▶ _The input_:
####

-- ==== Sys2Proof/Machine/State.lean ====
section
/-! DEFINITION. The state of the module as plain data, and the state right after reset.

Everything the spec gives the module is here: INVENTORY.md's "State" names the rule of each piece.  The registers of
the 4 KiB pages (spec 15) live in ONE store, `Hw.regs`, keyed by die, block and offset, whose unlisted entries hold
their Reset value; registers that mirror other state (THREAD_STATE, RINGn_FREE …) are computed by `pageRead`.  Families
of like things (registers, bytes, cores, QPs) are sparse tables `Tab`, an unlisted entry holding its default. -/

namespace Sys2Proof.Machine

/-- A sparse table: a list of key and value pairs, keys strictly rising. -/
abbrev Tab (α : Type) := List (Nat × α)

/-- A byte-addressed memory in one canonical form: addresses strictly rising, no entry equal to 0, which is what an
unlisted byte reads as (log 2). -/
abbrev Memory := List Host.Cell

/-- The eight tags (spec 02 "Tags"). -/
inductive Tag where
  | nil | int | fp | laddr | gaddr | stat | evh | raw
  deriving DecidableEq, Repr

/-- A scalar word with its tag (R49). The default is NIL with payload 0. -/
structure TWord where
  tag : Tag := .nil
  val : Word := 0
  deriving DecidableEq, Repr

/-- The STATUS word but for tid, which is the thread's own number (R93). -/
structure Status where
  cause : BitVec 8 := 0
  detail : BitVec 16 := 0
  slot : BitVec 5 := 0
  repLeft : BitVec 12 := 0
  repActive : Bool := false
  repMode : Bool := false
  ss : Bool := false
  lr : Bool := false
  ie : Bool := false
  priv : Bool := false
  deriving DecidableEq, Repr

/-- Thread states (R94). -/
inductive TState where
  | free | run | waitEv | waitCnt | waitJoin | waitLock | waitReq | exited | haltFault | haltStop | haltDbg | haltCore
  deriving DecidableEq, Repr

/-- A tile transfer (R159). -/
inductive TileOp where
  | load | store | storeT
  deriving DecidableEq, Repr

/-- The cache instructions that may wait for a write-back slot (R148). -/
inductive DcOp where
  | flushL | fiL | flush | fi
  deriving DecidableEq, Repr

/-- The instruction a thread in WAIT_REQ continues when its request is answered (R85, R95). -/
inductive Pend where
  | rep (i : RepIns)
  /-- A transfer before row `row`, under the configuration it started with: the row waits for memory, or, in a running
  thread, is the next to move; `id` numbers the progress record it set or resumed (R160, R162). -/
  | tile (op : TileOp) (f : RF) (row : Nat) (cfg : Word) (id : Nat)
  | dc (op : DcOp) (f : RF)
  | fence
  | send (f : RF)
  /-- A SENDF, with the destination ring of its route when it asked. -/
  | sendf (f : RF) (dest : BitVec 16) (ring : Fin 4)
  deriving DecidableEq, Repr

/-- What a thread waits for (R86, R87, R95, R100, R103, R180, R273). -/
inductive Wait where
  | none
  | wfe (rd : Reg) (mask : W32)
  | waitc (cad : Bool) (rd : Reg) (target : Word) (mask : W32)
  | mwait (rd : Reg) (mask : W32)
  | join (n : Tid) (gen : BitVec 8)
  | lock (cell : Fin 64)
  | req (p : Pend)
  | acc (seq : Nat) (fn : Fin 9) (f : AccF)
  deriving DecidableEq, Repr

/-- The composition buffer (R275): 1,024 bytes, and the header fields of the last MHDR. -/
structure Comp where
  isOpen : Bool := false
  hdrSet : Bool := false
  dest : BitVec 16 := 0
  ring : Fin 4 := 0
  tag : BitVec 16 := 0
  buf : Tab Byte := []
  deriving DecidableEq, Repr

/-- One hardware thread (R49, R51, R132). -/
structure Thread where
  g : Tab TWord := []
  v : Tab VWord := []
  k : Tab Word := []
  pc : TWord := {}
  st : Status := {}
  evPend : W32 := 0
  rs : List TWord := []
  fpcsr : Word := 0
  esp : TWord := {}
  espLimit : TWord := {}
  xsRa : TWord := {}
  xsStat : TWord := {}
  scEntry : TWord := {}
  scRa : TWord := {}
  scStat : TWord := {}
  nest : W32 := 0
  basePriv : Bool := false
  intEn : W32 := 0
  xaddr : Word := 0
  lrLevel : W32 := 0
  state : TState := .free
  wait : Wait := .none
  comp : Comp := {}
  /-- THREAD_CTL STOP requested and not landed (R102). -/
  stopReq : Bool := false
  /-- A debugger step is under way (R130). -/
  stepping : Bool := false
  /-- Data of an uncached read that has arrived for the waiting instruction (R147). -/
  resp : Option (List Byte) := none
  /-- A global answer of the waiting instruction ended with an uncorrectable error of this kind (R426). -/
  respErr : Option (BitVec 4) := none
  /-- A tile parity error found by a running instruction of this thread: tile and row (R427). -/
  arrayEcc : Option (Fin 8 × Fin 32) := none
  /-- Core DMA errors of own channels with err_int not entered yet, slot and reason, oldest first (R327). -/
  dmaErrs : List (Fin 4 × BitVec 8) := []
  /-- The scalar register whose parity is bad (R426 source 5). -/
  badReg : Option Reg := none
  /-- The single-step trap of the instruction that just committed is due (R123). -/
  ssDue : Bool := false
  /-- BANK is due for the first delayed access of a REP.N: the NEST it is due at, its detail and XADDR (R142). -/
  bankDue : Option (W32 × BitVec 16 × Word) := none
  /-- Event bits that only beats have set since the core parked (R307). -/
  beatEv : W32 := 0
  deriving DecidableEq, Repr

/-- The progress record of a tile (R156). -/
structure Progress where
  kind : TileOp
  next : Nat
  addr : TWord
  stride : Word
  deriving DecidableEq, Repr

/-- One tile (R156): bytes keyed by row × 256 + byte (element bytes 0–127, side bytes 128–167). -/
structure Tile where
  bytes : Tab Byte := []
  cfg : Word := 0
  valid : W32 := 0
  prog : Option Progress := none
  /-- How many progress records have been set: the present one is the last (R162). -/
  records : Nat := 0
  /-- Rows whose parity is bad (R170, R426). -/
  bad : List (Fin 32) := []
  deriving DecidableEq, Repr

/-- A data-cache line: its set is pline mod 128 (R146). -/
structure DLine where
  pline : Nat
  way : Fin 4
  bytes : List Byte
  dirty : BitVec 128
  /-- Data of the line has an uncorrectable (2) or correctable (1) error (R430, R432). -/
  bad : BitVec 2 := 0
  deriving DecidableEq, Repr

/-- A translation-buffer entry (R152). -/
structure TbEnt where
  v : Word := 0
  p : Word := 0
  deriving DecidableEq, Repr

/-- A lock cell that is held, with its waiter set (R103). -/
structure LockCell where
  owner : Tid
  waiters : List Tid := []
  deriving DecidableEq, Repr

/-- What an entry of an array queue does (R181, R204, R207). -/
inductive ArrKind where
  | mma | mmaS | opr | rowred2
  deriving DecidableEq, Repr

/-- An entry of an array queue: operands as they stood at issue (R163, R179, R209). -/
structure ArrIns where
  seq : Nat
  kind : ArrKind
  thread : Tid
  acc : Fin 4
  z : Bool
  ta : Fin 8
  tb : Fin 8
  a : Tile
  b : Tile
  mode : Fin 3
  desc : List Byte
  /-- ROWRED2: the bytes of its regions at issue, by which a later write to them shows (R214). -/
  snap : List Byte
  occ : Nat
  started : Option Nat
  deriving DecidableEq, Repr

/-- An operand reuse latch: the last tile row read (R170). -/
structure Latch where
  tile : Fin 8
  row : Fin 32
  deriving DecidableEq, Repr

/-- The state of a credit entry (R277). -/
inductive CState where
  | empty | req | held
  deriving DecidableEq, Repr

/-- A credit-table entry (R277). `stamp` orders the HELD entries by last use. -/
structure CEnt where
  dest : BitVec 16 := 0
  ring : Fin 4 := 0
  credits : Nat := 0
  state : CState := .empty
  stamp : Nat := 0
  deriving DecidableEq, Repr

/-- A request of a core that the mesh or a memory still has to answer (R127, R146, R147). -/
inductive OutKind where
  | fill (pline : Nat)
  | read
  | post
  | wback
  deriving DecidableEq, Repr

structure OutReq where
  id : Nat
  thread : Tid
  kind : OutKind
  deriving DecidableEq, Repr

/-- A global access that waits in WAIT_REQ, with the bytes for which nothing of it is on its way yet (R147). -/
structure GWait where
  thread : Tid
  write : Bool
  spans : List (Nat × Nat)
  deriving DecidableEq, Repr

####

▶ _What to produce_:
Copy back the listing above exactly, but only from the line with "structure TWord where" through the line with "slot : BitVec 5 := 0", both ends included.

▶ _Answer section_:
structure TWord where
  tag : Tag := .nil
  val : Word := 0
  deriving DecidableEq, Repr

/-- The STATUS word but for tid, which is the thread's own number (R93). -/
structure Status where
  cause : BitVec 8 := 0
  detail : BitVec 16 := 0
  slot : BitVec 5 := 0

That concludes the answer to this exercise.